How could he not. Those numbers are Shaq, Hakeem, Duncan in their prime.


----------



## kisstherim (Jul 15, 2004)

Isn't "player of the month" more attractive? :biggrin:


----------



## allengod (Feb 25, 2006)

I hope so !!


----------



## CrackerJack (Jul 2, 2005)

player of the month is looking really healthy


----------



## Demiloy (Nov 4, 2005)

kisstherim said:


> Isn't "player of the month" more attractive? :biggrin:


 I'm just thinking small for now. :biggrin:


----------



## Yao Mania (Aug 4, 2003)

Definitely, he's been huge and consistent. I haven't noticed anyone else that's been as big as Yao this week so far.


----------



## justasking? (Oct 1, 2005)

He should be a major consideration for Player of the Month. He has simply been outstanding.


----------



## jworth (Feb 17, 2006)

I would agree.


----------



## AZNoob (Jan 21, 2006)

Has "player of the month" been named yet? I could be really dumb by saying this, since it is still march, but still....Yao needs to win it!


----------



## OneBadLT123 (Oct 4, 2005)

AZNoob said:


> Has "player of the month" been named yet?

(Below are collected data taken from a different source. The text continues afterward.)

-- ==== Sys2Proof/Decode.lean ====
section
/-!
DEFINITION. The bus decode: which register or port an access reaches (R162, R164, R166), and which
command it is. No row of spec/opcode_table.json gives bits, so no word of the table spells a command.
-/

namespace Sys2Proof

/-! ## Words of the command registers -/

/-- The command code of a COMMAND or Control Command word: bits 7 to 0 (R164, R166). -/
def commandCode (w : Word) : Byte := w.extractLsb' 0 8

/-- The port whose pages 0 to 3 are the agent's page (R162). -/
def agentPort (a : AgentId) : Port := if a.val < 4 then .a else .b

/-- The port a queue command arrives on: the control page is on Port A (R162). -/
def requesterPort : Requester → Port
  | .agent a => agentPort a
  | .control => .a

/-- The agent command of a code, with the queue number of bits 12 to 8 (R164). `none`: the code names
no agent command. -/
def agentCommand (a : AgentId) (code : Byte) (q : QueueId) : Option Instr :=
  match code.toNat with
  | 1 => some (.attach a)
  | 2 => some (.detach a)
  | 3 => some (.openQueue (.agent a) q)
  | 4 => some (.pause (.agent a) q)
  | 5 => some (.resume (.agent a) q)
  | 6 => some (.drain (.agent a) q)
  | 7 => some (.flush (.agent a) q)
  | _ => none

/-- The command a COMMAND word names. Bits 31 to 13 are ignored (R164). -/
def agentCommandOf (a : AgentId) (w : Word) : Instr :=
  (agentCommand a (commandCode w) (w.extractLsb' 8 5).toFin).getD
    (.unknownAgentCommand a (commandCode w))

/-- A queue command of the control page, when the operand names a queue (R152). -/
def onQueue (operand : Nat) (c : QueueId → Instr) : Option Instr :=
  if h : operand < 32 then some (c ⟨operand, h⟩) else none

/-- A control command without operand, when the operand is 0 (R152). -/
def withoutOperand (operand : Nat) (c : Instr) : Option Instr :=
  if operand = 0 then some c else none

/-- A control command that names an agent, when the operand does (R152). -/
def onAgent (operand : Nat) (c : AgentId → Instr) : Option Instr :=
  if h : operand < 8 then some (c ⟨operand, h⟩) else none

/-- The control command of a code and operand (R166). `none`: the operand is out of range, or the code
names no control command. -/
def controlCommand (code operand : Nat) : Option Instr :=
  match code with
  | 1 => withoutOperand operand .format
  | 2 => withoutOperand operand .restart
  | 3 => onQueue operand (.openQueue .control)
  | 4 => onQueue operand (.pause .control)
  | 5 => onQueue operand (.resume .control)
  | 6 => onQueue operand (.drain .control)
  | 7 => onQueue operand (.flush .control)
  | 8 => onQueue operand .disable
  | 9 => onAgent operand .retire
  | 10 => onQueue operand .clearDiscard
  | _ => none

/-- The operand of a Control Command word: bits 15 to 8 (R166). -/
def controlOperand (w : Word) : Byte := w.extractLsb' 8 8

/-- The command a Control Command word names, `none` where the write is answered BAD_COMMAND or
BAD_VALUE: bits 31 to 16 must be 0 (R152, R166). -/
def controlCommandOf (w : Word) : Option Instr :=
  if w.extractLsb' 16 16 = 0 then controlCommand (commandCode w).toNat (controlOperand w).toNat
  else none

/-- The code names a control command (R166). -/
def isControlCode (code : Byte) : Bool := 1 ≤ code.toNat && code.toNat ≤ 10

/-! ## Pages and offsets -/

/-- What stands at an offset of an agent page (R164). -/
inductive AgentPlace where
  | receive (q : QueueId)
  | receiveAny
  | alloc (p : PoolId)
  | notice
  | noticeDetail
  | post
  | reply
  | free
  | complete
  | take
  | release
  | bind
  | command
  | stagingDestination
  | stagingAttributes
  | stagingLength
  | deliveryHandle
  | deliveryAttributes
  | deliveryLength
  | lastResult
  | lastOperand
  | agentStatus
  | readySet
  | interruptEnable
  | controllerStatus
  | aperture (m : BitVec 9)
  | empty
  deriving DecidableEq, Repr

/-- What stands at an offset of the control page (R166). -/
inductive ControlPlace where
  | controllerStatus
  | controlCommand
  | controlResult
  | timebasePrescaler
  | timebaseCount
  | deadLetterSelection
  | supervisorEvent
  | supervisorEventDetail
  | supervisorInterruptEnable
  | poolDefinition (p : PoolId)
  | poolStatus (p : PoolId) (half : Half)
  | agentConfiguration (a : AgentId)
  | groupMemberSet (g : GroupId)
  | queueConfiguration (q : QueueId) (half : Half)
  | queueStatus (q : QueueId) (half : Half)
  | empty
  deriving DecidableEq, Repr

/-- What an access reaches: a place of an agent page, a place of the control page, or nothing (R162). -/
inductive Place where
  | agent (a : AgentId) (x : AgentPlace)
  | control (x : ControlPlace)
  | undecoded
  deriving DecidableEq, Repr

/-- The agent page map (R164). `offset` counts words: it is bits A11 to A2. -/
def agentPlace (offset : BitVec 10) : AgentPlace :=
  let k := 4 * offset.toNat
  if k ≤ 0x07C then .receive (Fin.ofNat 32 (k / 4))
  else if k = 0x080 then .receiveAny
  else if k ≤ 0x090 then .alloc (Fin.ofNat 4 ((k - 0x084) / 4))
  else if k = 0x094 then .notice
  else if k = 0x098 then .noticeDetail
  else if k = 0x0A0 then .post
  else if k = 0x0A4 then .reply
  else if k = 0x0A8 then .free
  else if k = 0x0AC then .complete
  else if k = 0x0B0 then .take
  else if k = 0x0B4 then .release
  else if k = 0x0B8 then .bind
  else if k = 0x0BC then .command
  else if k = 0x0C0 then .stagingDestination
  else if k = 0x0C4 then .stagingAttributes
  else if k = 0x0C8 then .stagingLength
  else if k = 0x0D0 then .deliveryHandle
  else if k = 0x0D4 then .deliveryAttributes
  else if k = 0x0D8 then .deliveryLength
  else if k = 0x0E0 then .lastResult
  else if k = 0x0E4 then .lastOperand
  else if k = 0x0E8 then .agentStatus
  else if k = 0x0EC then .readySet
  else if k = 0x0F0 then .interruptEnable
  else if k = 0x0F4 then .controllerStatus
  else if 0x800 ≤ k then .aperture (offset.extractLsb' 0 9)
  else .empty

/-- Which of a pair of words a byte offset names. -/
def halfOf (k : Nat) : Half := if k % 8 = 0 then .first else .second

/-- The control page map (R166). -/
def controlPlace (offset : BitVec 10) : ControlPlace :=
  let k := 4 * offset.toNat
  if k = 0x000 then .controllerStatus
  else if k = 0x004 then .controlCommand
  else if k = 0x008 then .controlResult
  else if k = 0x00C then .timebasePrescaler
  else if k = 0x010 then .timebaseCount
  else if k = 0x014 then .deadLetterSelection
  else if k = 0x018 then .supervisorEvent
  else if k = 0x01C then .supervisorEventDetail
  else if k = 0x020 then .supervisorInterruptEnable
  else if 0x040 ≤ k ∧ k ≤ 0x04C then .poolDefinition (Fin.ofNat 4 ((k - 0x040) / 4))
  else if 0x050 ≤ k ∧ k ≤ 0x05C then .poolStatus (Fin.ofNat 4 ((k - 0x050) / 4)) .first
  else if 0x060 ≤ k ∧ k ≤ 0x07C then .agentConfiguration (Fin.ofNat 8 ((k - 0x060) / 4))
  else if 0x080 ≤ k ∧ k ≤ 0x09C then .groupMemberSet (Fin.ofNat 8 ((k - 0x080) / 4))
  else if 0x0A0 ≤ k ∧ k ≤ 0x0AC then .poolStatus (Fin.ofNat 4 ((k - 0x0A0) / 4)) .second
  else if 0x100 ≤ k ∧ k ≤ 0x1FC then
    .queueConfiguration (Fin.ofNat 32 ((k - 0x100) / 8)) (halfOf k)
  else if 0x200 ≤ k ∧ k ≤ 0x2FC then .queueStatus (Fin.ofNat 32 ((k - 0x200) / 8)) (halfOf k)
  else .empty

/-- The page decode (R162): pages 0 to 3 are agent pages, page 8 of Port A is the control page, and no
other page is decoded. -/
def place (port : Port) (page : BitVec 4) (offset : BitVec 10) : Place :=
  match port with
  | .a =>
    if page.toNat < 4 then .agent (Fin.ofNat 8 page.toNat) (agentPlace offset)
    else if page.toNat = 8 then .control (controlPlace offset)
    else .undecoded
  | .b => if page.toNat < 4 then .agent (Fin.ofNat 8 (page.toNat + 4)) (agentPlace offset) else .undecoded

/-! ## Accesses -/

/-- What a post is staged for (R45). -/
inductive DestKind where
  | queue
  | group
  deriving DecidableEq, Repr

/-- The command that a write to an agent page is, `none` where the page ignores the write (R164). The
staged kind tells POST from POST_TO_GROUP (R48, R57). -/
def agentWrite (staged : DestKind) (a : AgentId) (x : AgentPlace) (lanes : BitVec 4) (w : Word) :
    Option Instr :=
  match x with
  | .post => some (match staged with | .queue => .post a w | .group => .postToGroup a w)
  | .reply => some (.reply a w)
  | .free => some (.free a w)
  | .complete => some (.complete a w)
  | .take => some (.take a w)
  | .release => some (.release a w)
  | .bind => some (.bindWrite a w)
  | .command => some (agentCommandOf a w)
  | .stagingDestination => some (.stagingDestination a w)
  | .stagingAttributes => some (.stagingAttributes a w)
  | .stagingLength => some (.stagingLength a w)
  | .interruptEnable => some (.interruptEnable a w)
  | .aperture m => some (.apertureWrite a m lanes w)
  | .receive _ | .receiveAny | .alloc _ | .notice | .noticeDetail | .deliveryHandle
  | .deliveryAttributes | .deliveryLength | .lastResult | .lastOperand | .agentStatus | .readySet
  | .controllerStatus | .empty => none

/-- The command that a write to the control page is, `none` where the page ignores the write (R166). -/
def controlWrite (x : ControlPlace) (w : Word) : Option Instr :=
  match x with
  | .controlCommand => some ((controlCommandOf w).getD (.unknownControlCommand w))
  | .timebasePrescaler => some (.timebasePrescaler w)
  | .deadLetterSelection => some (.deadLetterSelection w)
  | .supervisorInterruptEnable => some (.supervisorInterruptEnable w)
  | .poolDefinition p => some (.poolDefinition p w)
  | .agentConfiguration a => some (.agentConfiguration a w)
  | .groupMemberSet g => some (.groupMemberSet g w)
  | .queueConfiguration q half => some (.queueConfiguration q half w)
  | .controllerStatus | .controlResult | .timebaseCount | .supervisorEvent | .supervisorEventDetail
  | .poolStatus _ _ | .queueStatus _ _ | .empty => none

/-- The command that a write to a place is, `none` where it is ignored. -/
def writeCommand (staged : AgentId → DestKind) (x : Place) (lanes : BitVec 4) (w : Word) :
    Option Instr :=
  match x with
  | .agent a x => agentWrite (staged a) a x lanes w
  | .control x => controlWrite x w
  | .undecoded => none

/-- Whether a place ignores writes (R162, R164, R166). -/
def ignoresWrites (x : Place) : Bool := (writeCommand (fun _ => .queue) x 0 0).isNone

/-- The command that a read of a place is, `none` for a plain read, which changes nothing. -/
def readCommand (x : Place) (lanes : BitVec 4) : Option Instr :=
  match x with
  | .agent a (.receive q) => some (.receive a q)
  | .agent a .receiveAny => some (.receiveAny a)
  | .agent a (.alloc p) => some (.alloc a p)
  | .agent a .notice => some (.notice a)
  | .agent a .bind => some (.bindRead a)
  | .agent a (.aperture m) => some (.apertureRead a m lanes)
  | .control .supervisorEvent => some .supervisorEvent
  | .agent _ _ | .control _ | .undecoded => none

/-- One access of a bus: the port, address lines A15 to A2, the byte enables, and the word written, or
`none` for a read. -/
structure BusAccess where
  port : Port
  address : BitVec 14
  lanes : BitVec 4
  written : Option Word
  deriving DecidableEq, Repr

/-- The page of an access: A15 to A12 (R162). -/
def BusAccess.page (x : BusAccess) : BitVec 4 := x.address.extractLsb' 10 4

/-- The word offset of an access: A11 to A2 (R162). -/
def BusAccess.offset (x : BusAccess) : BitVec 10 := x.address.extractLsb' 0 10

/-- The place an access reaches. -/
def BusAccess.place (x : BusAccess) : Place := Sys2Proof.place x.port x.page x.offset

/-- The command an access is, given what each agent has staged; `none` for a read of a plain register,
which is no command. -/
def BusAccess.command (staged : AgentId → DestKind) (x : BusAccess) : Option Instr :=
  match x.written with
  | some w =>
    some ((writeCommand staged x.place x.lanes w).getD (.ignoredWrite x.port x.page x.offset w))
  | none => readCommand x.place x.lanes

/-- The command a word of the table spells: no row of spec/opcode_table.json gives bits, so none. -/
def decodeTableWord (_nbits _w : Nat) : Option Instr := none

end Sys2Proof
end

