-- ==== Sys2Proof/Certificates/Slice0/Obligations.lean ====
section
/-!
DEFINITION. The statements for the provers. `Only…`, the checks in their order and the laws are those of
Sys2Proof/Safety.lean. The last clause `{ t with … } = s` of a statement says that every field of the state
that it does not name is unchanged.
-/

section

open Sys2Proof Sys2Proof.Machine

/-! ## The step -/

/-- R163: the command at the front of the queue is taken whole, with the queue's rest. That one queue holds
the order of all commands is the model's choice (log entry 23). -/
def Obligations.StepRunsFrontCommand : Prop :=
  ∀ (s : State) (c : Instr) (rest : List Instr),
    step { s with pending := c :: rest } = exec c { s with pending := rest }

/-- R79, R84: on an empty queue one TCLK period passes. The divider counts it once initialisation has ended
and every expiry handed over has been taken or withdrawn; the period that completes the tick is the tick.
That an empty queue stands for one period is the model's choice (log entry 2). -/
def Obligations.EmptyQueueCountsOnePeriod : Prop :=
  ∀ s : State, s.pending = [] →
    (s.controller = .init ∨ s.handedOver ≠ [] → step s = .next s) ∧
    (s.controller ≠ .init ∧ s.handedOver = [] →
      (s.divider + 1 < s.tickLength → step s = .next { s with divider := s.divider + 1 }) ∧
      (s.tickLength ≤ s.divider + 1 → step s = exec .tick s))

/-! ## Power-on reset -/

/-- R150 with R1, R19, R43, R56, R78, R92, R95, R107, R125, R148, R153: from any state, PORST# asserted and
released and initialisation ended leave every block at its power-on values, the controller CONFIG and frame
memory clear. That `State.reset` is that state is the model's reading (log entry 3), and so are what the
pins and the data lines keep (log entries 7 and 20). -/
def Obligations.PowerOnResetsEveryBlock : Prop :=
  ∀ s : State, ∃ u v t,
    exec .porstAssert s = .next u ∧ u.controller = .init ∧ u.porst = true ∧
    exec .porstRelease u = .next v ∧ v.controller = .init ∧ { v with porst := true } = u ∧
    v.porst = false ∧
    exec .initialisationEnd v = .next t ∧ t.controller = .config ∧ t.porst = false ∧
    (∀ k, t.mem.read k = 0) ∧ t.activeTotal = 0 ∧ t.built = 0 ∧ t.scrubList = [] ∧
    (∀ p, t.pool p =
      { sizeCode := 0, count := 0, scrub := false, lowWater := 0, armed := true }) ∧
    (∀ p, t.freeList p = []) ∧ (∀ f, (t.frame f).generation = 0) ∧
    (∀ q, t.queue q =
      { state := .disabled, consumer := 0, permission := 0, depth := 1, threshold := 1, timeout := 0,
        limit := 0, urgent := [], normal := [], discards := 0, requester := none, flushCount := 0 }) ∧
    (∀ e, (t.entry e).place = .free) ∧ t.freeEntries.Perm (List.finRange 2048) ∧
    (∀ g, t.group g = 0) ∧ t.deadLetter = none ∧
    (∀ a, t.agent a =
      { state := .offline, enable := false, quota := 1, claimLimit := 1, held := [], claims := [],
        staging := { kind := .queue, number := 0, tag := 0, length := 0, urgent := false, reply := none },
        delivery := none, last := { code := .ok, action := .none, operand := 0 }, binding := none,
        notices := [], lost := false, noticeDetail := 0, noticeEnable := false, readyEnable := false,
        rotation := 31, cause := none, returned := 0, dropped := 0, freed := 0 }) ∧
    t.prescaler = 1000 ∧ t.divider = 0 ∧ t.timebase = 0 ∧ t.deadlines = [] ∧ t.handedOver = [] ∧
    t.events = [] ∧ t.eventsLost = false ∧ t.eventDetail = 0 ∧ t.supervisorEnable = false ∧
    t.controlResult = { code := .ok, subject := .none, operand := 0 } ∧
    t.heldA = [] ∧ t.heldB = [] ∧ t.rstA = s.rstA ∧ t.rstB = s.rstB ∧ t.pending = s.pending ∧
    { t with
      rstA := false, rstB := false, dataA := 0, dataB := 0, draws := 0, pending := [] } = State.reset

/-! ## Frames -/

/-- R12, R18: an ALLOC that passes its checks takes the frame at the front of the pool's free list, makes it
HELD by the agent, returns its handle, and makes the low-water test. -/
def Obligations.AllocTakesOldestFrame : Prop :=
  ∀ (s : State) (a : AgentId) (p : PoolId) (f : FrameIdx) (rest : List FrameIdx),
    Serves s a → BelowQuota s a → (s.pool p).count ≠ 0 → s.freeList p = f :: rest →
    ∃ t, exec (.alloc a p) s = .next t ∧
      OnlyFrame s t f
        { s.frame f with
          state := .held, refs := 1, holder := some a, length := 0, tag := 0, source := a, reply := none,
          urgent := false } ∧
      OnlyAgent s t a
        { s.agent a with
          held := (s.agent a).held ++ [f]
          last := { code := .ok, action := .alloc, operand := BitVec.ofNat 32 p.val } } ∧
      OnlyFreeList s t p rest ∧ OnlyData s t (agentPort a) (formHandle f (s.frame f).generation) ∧
      (if (s.pool p).armed = true ∧ rest.length ≤ (s.pool p).lowWater then
        OnlyPool s t p { s.pool p with armed := false } ∧ EventOffered s t (.poolLow p rest.length)
      else t.pools = s.pools ∧ t.events = s.events ∧ t.eventsLost = s.eventsLost) ∧
      { t with
        frames := s.frames, agents := s.agents, freeLists := s.freeLists, pools := s.pools,
        events := s.events, eventsLost := s.eventsLost, dataA := s.dataA, dataB := s.dataB } = s

/-- R14, R15: a FREE of a frame the agent holds takes it off the held list, unbinds it, and sends it down the
free path. -/
def Obligations.FreeGivesFrameBack : Prop :=
  ∀ (s : State) (a : AgentId) (h : Word), Serves s a → Holds s a h →
    ∃ t, exec (.free a h) s = .next t ∧
      OnlyAgent s t a
        { s.agent a with
          held := (s.agent a).held.erase (handleIndex h)
          binding := if boundTo s a (handleIndex h) = true then none else (s.agent a).binding
          last := { code := .ok, action := .free, operand := h } } ∧
      TakesFreePath s t (handleIndex h)
        { s.frame (handleIndex h) with refs := 0, holder := none } ∧
      { t with
        agents := s.agents, frames := s.frames, freeLists := s.freeLists, scrubList := s.scrubList,
        pools := s.pools } = s

/-- R12, R64, R66, R68, R111: the checks of ALLOC, RECEIVE and RECEIVE-ANY in their order, each with its
answer. A refused read returns the null handle and changes only the last-result record. The premises are
the law of R114. -/
def Obligations.ReadActionsRefused : Prop :=
  ∀ (s : State) (a : AgentId), PortTakes s (agentPort a) →
    (s.agent a).held.length + (s.agent a).claims.length ≤ (s.agent a).quota →
    (s.agent a).claims.length ≤ (s.agent a).claimLimit →
    let atQuota := (s.agent a).held.length + (s.agent a).claims.length = (s.agent a).quota
    let atLimit := (s.agent a).claims.length = (s.agent a).claimLimit
    let refused (c : Instr) (code : ResultCode) (action : Action) (operand : Word) : Prop :=
      exec c s = .next ((s.answer a code action operand).returns (agentPort a) 0)
    (∀ p code,
      (prefixAnswer s a).or
        (if atQuota then some .quota
        else if (s.pool p).count = 0 ∨ s.freeList p = [] then some .empty
        else none) = some code →
      refused (.alloc a p) code .alloc (BitVec.ofNat 32 p.val)) ∧
    (∀ q code,
      (prefixAnswer s a).or
        (if (s.queue q).state = .disabled then some .noQueue
        else if (s.queue q).consumer ≠ a then some .notConsumer
        else if (s.queue q).state = .paused then some .queuePaused
        else if (s.queue q).state = .closed then some .queueClosed
        else if (s.queue q).state = .flushing then some .flushing
        else if atQuota then some .quota
        else if atLimit then some .claimLimit
        else if (s.queue q).urgent = [] ∧ (s.queue q).normal = [] then some .empty
        else none) = some code →
      refused (.receive a q) code .receive (BitVec.ofNat 32 q.val)) ∧
    (∀ code,
      (prefixAnswer s a).or
        (if atQuota then some .quota
        else if atLimit then some .claimLimit
        else if ∀ q, (s.queue q).consumer = a →
            (s.queue q).state = .open ∨ (s.queue q).state = .draining →
            (s.queue q).urgent = [] ∧ (s.queue q).normal = [] then some .empty
        else none) = some code →
      refused (.receiveAny a) code .receiveAny (BitVec.ofNat 32 (s.agent a).rotation.val))

/-- R9, R14, R70, R72, R111: the checks of FREE, COMPLETE, TAKE and RELEASE in their order. A refusal changes
only the last-result record, which holds the handle as written. -/
def Obligations.HandleActionsRefused : Prop :=
  ∀ (s : State) (a : AgentId) (h : Word) (code : ResultCode), PortTakes s (agentPort a) →
    let f := handleIndex h
    let held := (s.frame f).state = .held ∧ (s.frame f).holder = some a
    let claimed := ∃ e ∈ (s.agent a).claims, (s.entry e).frame = f
    let first (answer : Option ResultCode) : Prop :=
      ((prefixAnswer s a).or (handleAnswer s h)).or answer = some code
    (first (if held then none else some .notOwner) →
      exec (.free a h) s = .next (s.answer a code .free h)) ∧
    (first (if claimed then none else some .notOwner) →
      exec (.complete a h) s = .next (s.answer a code .complete h) ∧
      exec (.release a h) s = .next (s.answer a code .release h)) ∧
    (first (if claimed then if (s.frame f).refs = 1 then none else some .shared else some .notOwner) →
      exec (.take a h) s = .next (s.answer a code .take h))

/-! ## Posting -/

/-- R53, R54, R55, R57: a POST to the staged queue, or a POST_TO_GROUP to the members of the staged group in
ascending number, whose checks pass copies the staging record into the frame, takes one free entry for each
destination, adds it at the tail of its class, and ends the hold. Which free entry a destination takes cannot
be seen from outside (log entry 14); the statement names the model's. -/
def Obligations.PostCreatesEntries : Prop :=
  ∀ (s : State) (a : AgentId) (h : Word), Serves s a → Holds s a h →
    (s.agent a).staging.length ≤ sizeOfFrame s (handleIndex h) →
    destinations s a ≠ [] → (∀ q ∈ destinations s a, TakesPosts s a q) →
    (destinations s a).length ≤ s.freeEntries.length → s.freeEntries.Nodup →
    let f := handleIndex h
    let x := (s.agent a).staging
    let qs := destinations s a
    ∃ t, exec (postCommand s a h) s = .next t ∧
      OnlyFrame s t f
        { s.frame f with
          state := .posted, refs := qs.length, holder := none, length := x.length, tag := x.tag,
          urgent := x.urgent, reply := x.reply, source := a } ∧
      OnlyAgent s t a
        { s.agent a with
          held := (s.agent a).held.erase f
          binding := if boundTo s a f = true then none else (s.agent a).binding
          last := { code := .ok, action := .post, operand := h } } ∧
      (∀ q e, (q, e) ∈ qs.zip s.freeEntries →
        t.queue q =
          (if x.urgent = true then { s.queue q with urgent := (s.queue q).urgent ++ [e] }
          else { s.queue q with normal := (s.queue q).normal ++ [e] }) ∧
        t.entry e =
          { place := .queued, frame := f, home := q, first := q,
            cls := if x.urgent = true then .urgent else .normal, redeliveries := 0, claimant := none,
            deadline := none }) ∧
      (∀ q, q ∉ qs → t.queue q = s.queue q) ∧
      (∀ e, e ∉ s.freeEntries.take qs.length → t.entry e = s.entry e) ∧
      t.freeEntries = s.freeEntries.drop qs.length ∧
      { t with
        frames := s.frames, agents := s.agents, queues := s.queues, entries := s.entries,
        freeEntries := s.freeEntries } = s

/-- R59, R60: a REPLY whose checks pass posts the frame to its own reply queue with one entry; the frame's new
reply queue is the replier's staged one. That the entry is the front one of the free-entry list is the
model's choice and cannot be seen from outside (log entry 14). -/
def Obligations.ReplyPostsToReplyQueue : Prop :=
  ∀ (s : State) (a : AgentId) (h : Word) (q : QueueId) (e : EntryId) (rest : List EntryId),
    Serves s a → Holds s a h → (s.frame (handleIndex h)).reply = some q →
    (s.agent a).staging.length ≤ sizeOfFrame s (handleIndex h) → TakesPosts s a q →
    s.freeEntries = e :: rest →
    let f := handleIndex h
    let x := (s.agent a).staging
    ∃ t, exec (.reply a h) s = .next t ∧
      OnlyFrame s t f
        { s.frame f with
          state := .posted, refs := 1, holder := none, length := x.length, tag := x.tag,
          urgent := x.urgent, reply := x.reply, source := a } ∧
      OnlyAgent s t a
        { s.agent a with
          held := (s.agent a).held.erase f
          binding := if boundTo s a f = true then none else (s.agent a).binding
          last := { code := .ok, action := .reply, operand := h } } ∧
      OnlyQueue s t q
        (if x.urgent = true then { s.queue q with urgent := (s.queue q).urgent ++ [e] }
        else { s.queue q with normal := (s.queue q).normal ++ [e] }) ∧
      OnlyEntry s t e
        { place := .queued, frame := f, home := q, first := q,
          cls := if x.urgent = true then .urgent else .normal, redeliveries := 0, claimant := none,
          deadline := none } ∧
      t.freeEntries = rest ∧
      { t with
        frames := s.frames, agents := s.agents, queues := s.queues, entries := s.entries,
        freeEntries := s.freeEntries } = s

/-- R48, R49, R51, R52, R57, R59: the checks of POST and of REPLY in their order, each with its answer and its
operand. A refusal is all-or-nothing: it changes only the poster's last-result record. The premise is the
law of R28. -/
def Obligations.PostAndReplyRefused : Prop :=
  ∀ (s : State) (a : AgentId) (h : Word) (code : ResultCode) (operand : Word),
    PortTakes s (agentPort a) →
    (∀ q, queuedCount s q + claimCount s q ≤ (s.queue q).depth) →
    let f := handleIndex h
    let x := (s.agent a).staging
    let number := BitVec.ofNat 32 x.number.toNat
    let held : Option (ResultCode × Word) :=
      (((prefixAnswer s a).or (handleAnswer s h)).or
        (if (s.frame f).state = .held ∧ (s.frame f).holder = some a then none
        else some .notOwner)).map fun c => (c, h)
    let tooLong := sizeOfFrame s f < x.length
    (held.or
        (if tooLong then some (.length, h)
        else if destinations s a = [] then some (.badGroup, number)
        else (destinationsAnswer s a (destinations s a)).or
          (if s.freeEntries.length < (destinations s a).length then some (.noEntry, number) else none)) =
        some (code, operand) →
      exec (postCommand s a h) s = .next (s.answer a code .post operand)) ∧
    (held.or
        (match (s.frame f).reply with
        | none => some (.noReplyQueue, h)
        | some q =>
          if tooLong then some (.length, h)
          else (destinationsAnswer s a [q]).or
            (if s.freeEntries = [] then some (.noEntry, BitVec.ofNat 32 q.val) else none)) =
        some (code, operand) →
      exec (.reply a h) s = .next (s.answer a code .reply operand))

I could be really dumb by saying this, since it is still march, but still....Yao needs to win it!


i agree 100%


----------



## LuckyAC (Aug 12, 2004)

Sadly, he has less chance of it than Francisco Elson. The reward is determined by record, in case you have never seen it before.


----------



## Yao Mania (Aug 4, 2003)

LuckyAC said:


> Sadly, he has less chance of it than Francisco Elson. The reward is determined by record, in case you have never seen it before.


yah, gotta agree with yah. Yao's in a situation where he's posting MVP numbers in a losing team, so he's not gonna get any love in this respect.


----------



## Demiloy (Nov 4, 2005)

Yao Mania said:


> yah, gotta agree with yah. Yao's in a situation where he's posting MVP numbers in a losing team, so he's not gonna get any love in this respect.


 Right now, Yao is learning what it feels like to be Kevin Garnett.


----------



## jiangsheng (Feb 11, 2006)

Yao got it, but this may cost him the player of the month.


----------



## OneBadLT123 (Oct 4, 2005)

Demiloy said:


> Right now, Yao is learning what it feels like to be Kevin Garnett.


couldnt agree with you more, repp


----------



## chn353 (Mar 12, 2006)

lol they said heres a closer look at lebron and gasols week... cant even spell his name right


----------